- Exercise: In the records below, begin at the line containing "frames := s.drift.frames.map (fun (x : CompFrame) =>" and end at the line containing "R.DRIFT_STAT_LATE_VIEWS, R.DRIFT_STAT_UNIT_IDLE] ∧"; quote every line in that span exactly, including both boundary lines, and no others.

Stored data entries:
────────────────

-- Composition, passes and icefalls (04_drift_composition.md, 06_serac_array.md, 07_kernel_mapping.md) -----------------

/-- Composition (04 R104–R106, R111): an enabled unit that is free begins the next view; a view that ends is written to the composed
views and counted; a frame whose views are all composed leaves Drift for the array.

The model's choices in it: log entries 8 and 46. -/
def Obligations.CompositionEvents : Prop :=
  (∀ (u : Fin 4) (s : State), s.getBit R.DRIFT_CTL_UNIT_EN u = false ∨ s.unitBusy u = true → exec (.viewCompose u) s = .next s)
  ∧ (∀ (u : Fin 4) (c : CompFrame) (w : Nat) (s : State), RegMap.wf s.regs = true → s.getBit R.DRIFT_CTL_UNIT_EN u = true → s.unitBusy u = false →
      s.scrubbing = false → s.drift.entries = [] → s.nextView = some (c, w) → c.composed ≠ [] →
    ∃ t, exec (.viewCompose u) s = .next t
      ∧ t.drift = { s.drift with frames := s.drift.frames.map (fun (x : CompFrame) =>
          if x.n = c.n then { c with running := c.running ++ [(u.val, w)] } else x) }
      ∧ t.unitBusy u = true ∧ t.getBit R.DRIFT_STAT_UNIT_IDLE u = false ∧ t.get R.DRIFT_STAT_IDLE = 0
      ∧ s.sameFields t [R.DRIFT_STAT_IDLE, R.DRIFT_STAT_LATE_VIEWS, R.DRIFT_STAT_UNIT_IDLE] ∧ t = { s with regs := t.regs, drift := t.drift })
  ∧ (∀ (u : Fin 4) (s : State), s.unitBusy u = false → exec (.viewComposed u) s = .next s)
  ∧ (∀ (u : Fin 4) (c : CompFrame) (w : Nat) (s : State), RegMap.wf s.regs = true →
      s.drift.frames.findSome? (fun c => (c.running.find? (·.1 == u.val)).map (fun r => (c, r.2))) = some (c, w) →
      s.drift.frames.find? (·.n == c.n) = some c → s.badReads c w = [] → s.viewWaits c w = false → c.late = false → s.firn.session = none →
    ∃ t, exec (.viewComposed u) s = .next t ∧ t.fs = (s.writeView c u w).fs
      ∧ t.drift.frames = s.drift.frames.map (fun (x : CompFrame) =>
          if x.n = c.n then { x with composed := x.composed ++ [w], running := x.running.filter (·.1 != u.val) } else x)
      ∧ Claims.counted s t R.DRIFT_VIEW_CNT
      ∧ s.sameFields t [R.DRIFT_VIEW_CNT, R.DRIFT_STAT_IDLE, R.DRIFT_STAT_LATE_VIEWS, R.DRIFT_STAT_UNIT_IDLE])
  ∧ (∀ s : State, (∀ c ∈ s.drift.frames.head?, c.composed.length < c.mode.views ∨ c.running ≠ []) → exec .frameComposed s = .next s)
  ∧ ∀ (c : CompFrame) (rest : List CompFrame) (s : State), RegMap.wf s.regs = true → s.drift.frames = c :: rest →
      c.mode.views ≤ c.composed.length → c.running = [] → s.tornLayers c = [] → s.drift.entries = [] → s.drift.releases = [] →
      s.firn.session = none → s.get R.SERAC_CTL_EN = 0 →
    ∃ t, exec .frameComposed s = .next t ∧ t.drift.ready = s.drift.ready ++ [c.n]
      ∧ t.drift.frames = s.drift.frames.filter (fun (x : CompFrame) => x.n != c.n) ∧ t.drift.torn = s.drift.torn
      ∧ t.get R.DRIFT_TORN_MASK = 0
      ∧ t.get R.DRIFT_GUARD_CNT = (s.get R.DRIFT_GUARD_CNT + c.guards.length) % 2 ^ R.DRIFT_GUARD_CNT.width ∧ t.fs = s.fs

/-- Repairs of damaged data that the array asked for (04 R121, 07 R200, R201; 20 R489): a composed tile whose layers are no longer held is
concealed, and counted; a calibration line is written from its copy; a line of the stress image takes its words, with no pending stress, and
is counted.  Each answers the request's sequence number, and takes it off the list.

The model's choices in it: log entry 62. -/
def Obligations.Repairs : Prop :=
  (∀ s : State, (∀ r ∈ s.serac.repairs, r.kind ≠ 1) → exec .viewTileRepair s = .next s)
  ∧ (∀ (r : Repair) (s : State), RegMap.wf s.regs = true → s.serac.repairs.find? (·.kind == 1) = some r →
      s.drift.kept.find? (fun c => c.n == r.frame) = none →
    ∃ t u, exec .viewTileRepair s = .next t ∧ u < 4 ∧ t.fs = (concealTile s.fs r.frame r.view r.tile u).writeLE (repairAddr s r.sid + 64) 4 r.seq
      ∧ t.serac = { s.serac with repairs := s.serac.repairs.filter (· ≠ r) } ∧ Claims.counted s t R.DRIFT_CONCEAL_CNT
      ∧ s.sameFields t [R.DRIFT_CONCEAL_CNT])
  ∧ (∀ (r : Repair) (c : CompFrame) (s : State), RegMap.wf s.regs = true → s.serac.repairs.find? (·.kind == 1) = some r →
      s.drift.kept.find? (fun c => c.n == r.frame) = some c → s.inputsHeld c r.view = true →
    ∃ t u, exec .viewTileRepair s = .next t ∧ u < 4
      ∧ t.fs = (c.writeTile s.fs s.drift.entries s.fs u r.view (r.tile % 32) (r.tile / 32)).writeLE (repairAddr s r.sid + 64) 4 r.seq
      ∧ Claims.counted s t R.DRIFT_RECOMP_CNT ∧ s.sameFields t [R.DRIFT_RECOMP_CNT])
  ∧ (∀ s : State, (∀ r ∈ s.serac.repairs, r.kind ≠ 2) → exec .calibrationRepair s = .next s)
  ∧ (∀ (r : Repair) (s : State), s.serac.repairs.find? (fun r => r.kind == 2) = some r →
    ∃ t, exec .calibrationRepair s = .next t
      ∧ t.fs = (s.fs.writeBytes (64 * r.line) (s.calLine r.line)).writeLE (repairAddr s r.sid + 64) 4 r.seq
      ∧ t.serac = { s.serac with repairs := s.serac.repairs.filter (· ≠ r) } ∧ t.regs = s.regs)
  ∧ (∀ s : State, (∀ r ∈ s.serac.repairs, r.kind ≠ 3) → exec .stressRepair s = .next s)
  ∧ ∀ (r : Repair) (s : State), RegMap.wf s.regs = true → s.serac.repairs.find? (fun r => r.kind == 3) = some r →
      s.cirq.poisoned.contains ((imageW + (64 * r.line - stressBase)) / 64) = false →
    ∃ t, exec .stressRepair s = .next t
      ∧ t.fs = (s.fs.writeBytes (64 * r.line) ((List.range 16).flatMap (fun i =>
          toLE 4 (noPending (s.fs.le (imageW + (64 * r.line - stressBase) + 4 * i) 4))))).writeLE (repairAddr s r.sid + 64) 4 r.seq
      ∧ t.serac = { s.serac with repairs := s.serac.repairs.filter (· ≠ r) } ∧ Claims.counted s t R.MOR_RESTORE_CNT
      ∧ s.sameFields t [R.MOR_RESTORE_CNT]

/-- Passes and icefalls (06 R165–R176; 07 R184–R202): a mapping pass that ends has mapped every item of its band; a user pass ends once its
threads have ended, is counted, and its dispenser is free.  A rotation gives the place of a mapping icefall to a tested spare and tests the other;
a self-test that passes gives the icefall its role back, and one that fails takes it out of service.

The model's choices in it: log entries 50 and 55. -/
def Obligations.PassesAndIcefalls : Prop :=
  (∀ (d : Fin 16) (s : State), s.pass d = none ∨ (8 ≤ d.val ∧ s.passDone d = false) → exec (.passEnd d) s = .next s)
  ∧ (∀ (d : Fin 16) (p : Pass) (s : State), RegMap.wf s.regs = true → d.val < 8 → s.pass d = some p → p.faulted = false →
      s.drift.ready = [] → s.serac.mapComplete.length < 7 → (s.serac.passes.any (fun x => x.disp != d.val && decide (x.disp < 8))) = true →
    ∃ t, exec (.passEnd d) s = .next t ∧ t.fs = (s.kctx p).run (List.range (s.get (R.SERAC_DISP_LIMIT d)))
      ∧ t.get (R.SERAC_DISP_NEXT d) = s.get (R.SERAC_DISP_LIMIT d) % 2 ^ (R.SERAC_DISP_NEXT d).width
      ∧ t.serac.mapComplete = s.serac.mapComplete ++ [d.val] ∧ t.pass d = none ∧ t.get R.SERAC_STAT_MAP_BUSY = 1)
  ∧ (∀ (d : Fin 16) (p : Pass) (s : State), RegMap.wf s.regs = true → 8 ≤ d.val → s.pass d = some p → s.passDone d = true →
    ∃ t, exec (.passEnd d) s = .next t ∧ t.pass d = none ∧ Claims.counted s t R.SERAC_USER_PASS_CNT ∧ t.fs = s.fs ∧ t.drift = s.drift)
  ∧ (∀ s : State, s.get R.SERAC_CTL_ROT_EN = 0 ∨ s.get R.SERAC_STAT_MAP_BUSY = 1 → exec .rotation s = .next s)
  ∧ (∀ (i j : Nat) (s : State), RegMap.wf s.regs = true → s.get R.SERAC_CTL_ROT_EN = 1 → s.get R.SERAC_STAT_MAP_BUSY = 0 →
      s.serac.lastRot + max 1 (s.get R.SERAC_ROT_PERIOD) ≤ s.now / 1000000000 → s.nextMap (s.get R.SERAC_ROT_NEXT) = some i →
      (s.icesOf roleSpare).find? (s.serac.tested.contains ·) = some j →
    ∃ t, exec .rotation s = .next t ∧ t.get (R.SERAC_ICE_ROLE i) = roleTest ∧ t.get (R.SERAC_ICE_ROLE j) = roleMap
      ∧ t.get (R.SERAC_ICE_BAND j) = s.get (R.SERAC_ICE_BAND i) % 2 ^ (R.SERAC_ICE_BAND j).width
      ∧ (∀ k < 64, k ≠ i → k ≠ j → t.get (R.SERAC_ICE_ROLE k) = s.get (R.SERAC_ICE_ROLE k))
      ∧ Claims.counted s t R.SERAC_ROT_CNT ∧ t.serac.lastRot = s.now / 1000000000 ∧ t.fs = s.fs)
  ∧ (∀ (i : Fin 64) (pass : Bool) (s : State), (∀ x ∈ s.serac.testing, x.ice ≠ i.val) → exec (.icefallSelftestComplete i pass) s = .next s)
  ∧ (∀ (i : Fin 64) (x : IceTest) (s : State), RegMap.wf s.regs = true → s.serac.testing.find? (fun (t : IceTest) => t.ice == i.val) = some x →
      x.role < 6 →
    ∃ t, exec (.icefallSelftestComplete i true) s = .next t ∧ t.get (R.SERAC_ICE_ROLE i) = x.role ∧ t.get R.SERAC_TEST_PASS = 1
      ∧ t.get R.SERAC_TEST_ICE = i ∧ Claims.counted s t R.SERAC_TEST_CNT
      ∧ t.serac.testing = s.serac.testing.filter (fun (y : IceTest) => y.ice != i.val)
      ∧ (∀ k < 64, k ≠ i.val → t.get (R.SERAC_ICE_ROLE k) = s.get (R.SERAC_ICE_ROLE k)))
  ∧ ∀ (i : Fin 64) (x : IceTest) (s : State), RegMap.wf s.regs = true → s.serac.testing.find? (fun (t : IceTest) => t.ice == i.val) = some x →
      x.band = false →
    ∃ t, exec (.icefallSelftestComplete i false) s = .next t ∧ t.get (R.SERAC_ICE_ROLE i) = roleFailed ∧ t.get R.SERAC_TEST_PASS = 0
      ∧ Claims.counted s t R.SERAC_TEST_CNT ∧ Claims.counted s t R.SERAC_TEST_FAIL_CNT
      ∧ (∀ k < 64, k ≠ i.val → t.get (R.SERAC_ICE_ROLE k) = s.get (R.SERAC_ICE_ROLE k))


-- The threads of the array (06_serac_array.md) ---------------------------------------------------------------------

/-- Thread `t` is READY with the legal word `w` at its PC. -/
abbrev Claims.issues (s : State) (t : Fin 4096) (th : Thread) (w : Nat) : Prop :=
  RegMap.wf s.regs = true ∧ s.thread t = some th ∧ th.st = .ready ∧ s.fetch th = some w ∧ legal w = true
    ∧ th.s.length = 32 ∧ th.v.length = 16 ∧ th.m.length = 4

/-- Thread `t` is `x` in `u`; every other thread, and all else but the count of issues and the free values drawn, is as in `s`. -/
abbrev Claims.runs (s u : State) (t : Nat) (x : Thread) : Prop :=
  u.thread t = some x ∧ (∀ r, r ≠ t → u.thread r = s.thread r) ∧ s.sameFields u [R.SERAC_ISSUE_CNT]
    ∧ u = { s with regs := u.regs, free := u.free, serac := { s.serac with threads := u.serac.threads, issueFrac := u.serac.issueFrac } }

/-- `x` is `th` past one instruction, with `v` in scalar register `d`; a write of s0 is discarded. -/
abbrev Claims.scalar (th x : Thread) (d : Nat) (v : Word) : Prop :=
  x = { th with s := x.s, pc := th.pc + 4 } ∧ ∀ r < 32, x.sreg r = if r = d ∧ r ≠ 0 then v else th.sreg r

/-- The same with `v` in vector register `d`, and with `v` in mask register `d`. -/
abbrev Claims.vector (th x : Thread) (d : Nat) (v : List Half) : Prop :=
  x = { th with v := x.v, pc := th.pc + 4 } ∧ ∀ r < 16, x.vreg r = if r = d then v else th.vreg r
abbrev Claims.mask (th x : Thread) (d : Nat) (v : BitVec 8) : Prop :=
  x = { th with m := x.m, pc := th.pc + 4 } ∧ ∀ k < 4, x.mreg k = if k = d ∧ k ≠ 0 then v else th.mreg k

/-- Instruction `i` of thread `t` at state `s` puts `v` into scalar register `d`. -/
abbrev Claims.gives (i : Instr) (s : State) (t : Fin 4096) (th : Thread) (d : Nat) (v : Word) : Prop :=
  ∃ u x, exec i s = .next u ∧ Claims.runs s u t x ∧ Claims.scalar th x d v

/-- The same into vector register `d`. -/
abbrev Claims.givesV (i : Instr) (s : State) (t : Fin 4096) (th : Thread) (d : Nat) (v : List Half) : Prop :=
  ∃ u x, exec i s = .next u ∧ Claims.runs s u t x ∧ Claims.vector th x d v

/-- The ALU and the vector functions (R150, R151).  A READY thread with such a word puts the function of its operands into the register, writes
only the lanes of its mask, and changes nothing else but the PC and the count of issues; the functions, and the words that are legal,
are those of the tables. -/
def Obligations.SeracFunctionTables : Prop :=
  (∀ (t : Fin 4096) (th : Thread) (w : Nat) (s : State), Claims.issues s t th w →
    (wOp w = 0x01 → Claims.gives (.alu t) s t th (wD w) (aluFn (wFn w) (th.sreg (wA w)) (th.sreg (wB w)))))
  ∧ (∀ (t : Fin 4096) (th : Thread) (w : Nat) (s : State), Claims.issues s t th w → wOp w = 0x20 ∨ wOp w = 0x21 →
      ∃ u x, exec (if wOp w = 0x20 then .vop t else .vops t) s = .next u ∧ Claims.runs s u t x
        ∧ (19 ≤ wVfn w → wVfn w ≤ 21 → ∃ m, Claims.mask th x (wD w) m ∧ ∀ i < 8, m.getLsbD i = laneCmp (wVfn w) (th.lane (wA w) i)
            (if wOp w = 0x20 then th.lane (wB w) i else (th.sreg (wB w)).setWidth 16))
        ∧ (wVfn w = 22 → Claims.vector th x (wD w) ((List.range 8).map (fun i => if (th.mreg (wMk w)).getLsbD i then th.lane (wA w) i
            else if wOp w = 0x20 then th.lane (wB w) i else (th.sreg (wB w)).setWidth 16)))
        ∧ (wVfn w < 19 ∨ wVfn w = 23 → Claims.vector th x (wD w) ((List.range 8).map (fun i => if (th.mreg (wMk w)).getLsbD i then
            laneFn (wVfn w) (w % 16) (th.lane (wD w) i) (th.lane (wA w) i)
              (if wOp w = 0x20 then th.lane (wB w) i else (th.sreg (wB w)).setWidth 16)
            else th.lane (wD w) i))))
  ∧ (∀ w : Nat, (wOp w = 0x01 → (legal w = true ↔ wFn w ≤ 16))
    ∧ (wOp w = 0x20 ∨ wOp w = 0x21 → (legal w = true ↔ wD w < 16 ∧ wA w < 16 ∧ (wOp w = 0x20 → wB w < 16) ∧ wVfn w ≤ 23
      ∧ (wVfn w ≠ 7 → wVfn w ≠ 8 → wVfn w ≠ 23 → w % 16 = 0) ∧ (19 ≤ wVfn w → wVfn w ≤ 21 → 1 ≤ wD w ∧ wD w ≤ 3))))
  ∧ (∀ a b : Word, (aluFn 0 a b).toNat = (a.toNat + b.toNat) % 2 ^ 32 ∧ (aluFn 1 a b).toNat = (2 ^ 32 + a.toNat - b.toNat) % 2 ^ 32
    ∧ (∀ i < 32, (aluFn 2 a b).getLsbD i = (a.getLsbD i && b.getLsbD i) ∧ (aluFn 3 a b).getLsbD i = (a.getLsbD i || b.getLsbD i)
      ∧ (aluFn 4 a b).getLsbD i = (a.getLsbD i != b.getLsbD i))
    ∧ (aluFn 5 a b).toNat = a.toNat * 2 ^ (b.toNat % 32) % 2 ^ 32 ∧ (aluFn 6 a b).toNat = a.toNat / 2 ^ (b.toNat % 32)
    ∧ (aluFn 7 a b).toInt = a.toInt / 2 ^ (b.toNat % 32) ∧ (aluFn 8 a b).toNat = (if a.toInt < b.toInt then 1 else 0)
    ∧ (aluFn 9 a b).toNat = (if a.toNat < b.toNat then 1 else 0) ∧ (aluFn 10 a b).toInt = min a.toInt b.toInt
    ∧ (aluFn 11 a b).toInt = max a.toInt b.toInt ∧ (aluFn 12 a b).toNat = min a.toNat b.toNat ∧ (aluFn 13 a b).toNat = max a.toNat b.toNat
    ∧ (aluFn 14 a b).toNat = a.toNat * b.toNat % 2 ^ 32 ∧ (aluFn 15 a b).toInt = a.toInt * b.toInt / 2 ^ 32
    ∧ (aluFn 16 a b).toNat = a.toNat * b.toNat / 2 ^ 32)
  ∧ ∀ (sh : Nat) (d a b : Half), sh < 16 →
    (laneFn 0 0 d a b).toNat = (a.toNat + b.toNat) % 2 ^ 16 ∧ (laneFn 1 0 d a b).toNat = (2 ^ 16 + a.toNat - b.toNat) % 2 ^ 16
    ∧ (laneFn 2 0 d a b).toInt = max (-32768) (min 32767 (a.toInt + b.toInt)) ∧ (laneFn 3 0 d a b).toNat = min 65535 (a.toNat + b.toNat)
    ∧ (laneFn 4 0 d a b).toInt = max (-32768) (min 32767 (a.toInt - b.toInt)) ∧ (laneFn 5 0 d a b).toNat = a.toNat - b.toNat
    ∧ (laneFn 6 0 d a b).toNat = a.toNat * b.toNat % 2 ^ 16
    ∧ (laneFn 7 sh d a b).toInt = max (-32768) (min 32767 (if sh = 0 then a.toInt * b.toInt else (a.toInt * b.toInt + 2 ^ (sh - 1)) / 2 ^ sh))
    ∧ (laneFn 8 sh d a b).toInt
        = max (-32768) (min 32767 (d.toInt + (if sh = 0 then a.toInt * b.toInt else (a.toInt * b.toInt + 2 ^ (sh - 1)) / 2 ^ sh)))
    ∧ (laneFn 9 0 d a b).toInt = min a.toInt b.toInt ∧ (laneFn 10 0 d a b).toInt = max a.toInt b.toInt
    ∧ (laneFn 11 0 d a b).toNat = min a.toNat b.toNat ∧ (laneFn 12 0 d a b).toNat = max a.toNat b.toNat
    ∧ laneFn 13 0 d a b = a &&& b ∧ laneFn 14 0 d a b = a ||| b ∧ laneFn 15 0 d a b = a ^^^ b
    ∧ (laneFn 16 0 d a b).toNat = a.toNat * 2 ^ (b.toNat % 16) % 2 ^ 16 ∧ (laneFn 17 0 d a b).toNat = a.toNat / 2 ^ (b.toNat % 16)
    ∧ (laneFn 18 0 d a b).toInt = a.toInt / 2 ^ (b.toNat % 16)
    ∧ (laneFn 23 sh d a b).toNat = min 65535 (if sh = 0 then a.toNat * b.toNat else (a.toNat * b.toNat + 2 ^ (sh - 1)) / 2 ^ sh)
    ∧ (laneCmp 19 a b = true ↔ a = b) ∧ (laneCmp 20 a b = true ↔ a.toInt < b.toInt) ∧ (laneCmp 21 a b = true ↔ a.toNat < b.toNat)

────────────────

- Written solution:
      ∧ t.drift = { s.drift with frames := s.drift.frames.map (fun (x : CompFrame) =>
          if x.n = c.n then { c with running := c.running ++ [(u.val, w)] } else x) }
      ∧ t.unitBusy u = true ∧ t.getBit R.DRIFT_STAT_UNIT_IDLE u = false ∧ t.get R.DRIFT_STAT_IDLE = 0
      ∧ s.sameFields t [R.DRIFT_STAT_IDLE, R.DRIFT_STAT_LATE_VIEWS, R.DRIFT_STAT_UNIT_IDLE] ∧ t = { s with regs := t.regs, drift := t.drift })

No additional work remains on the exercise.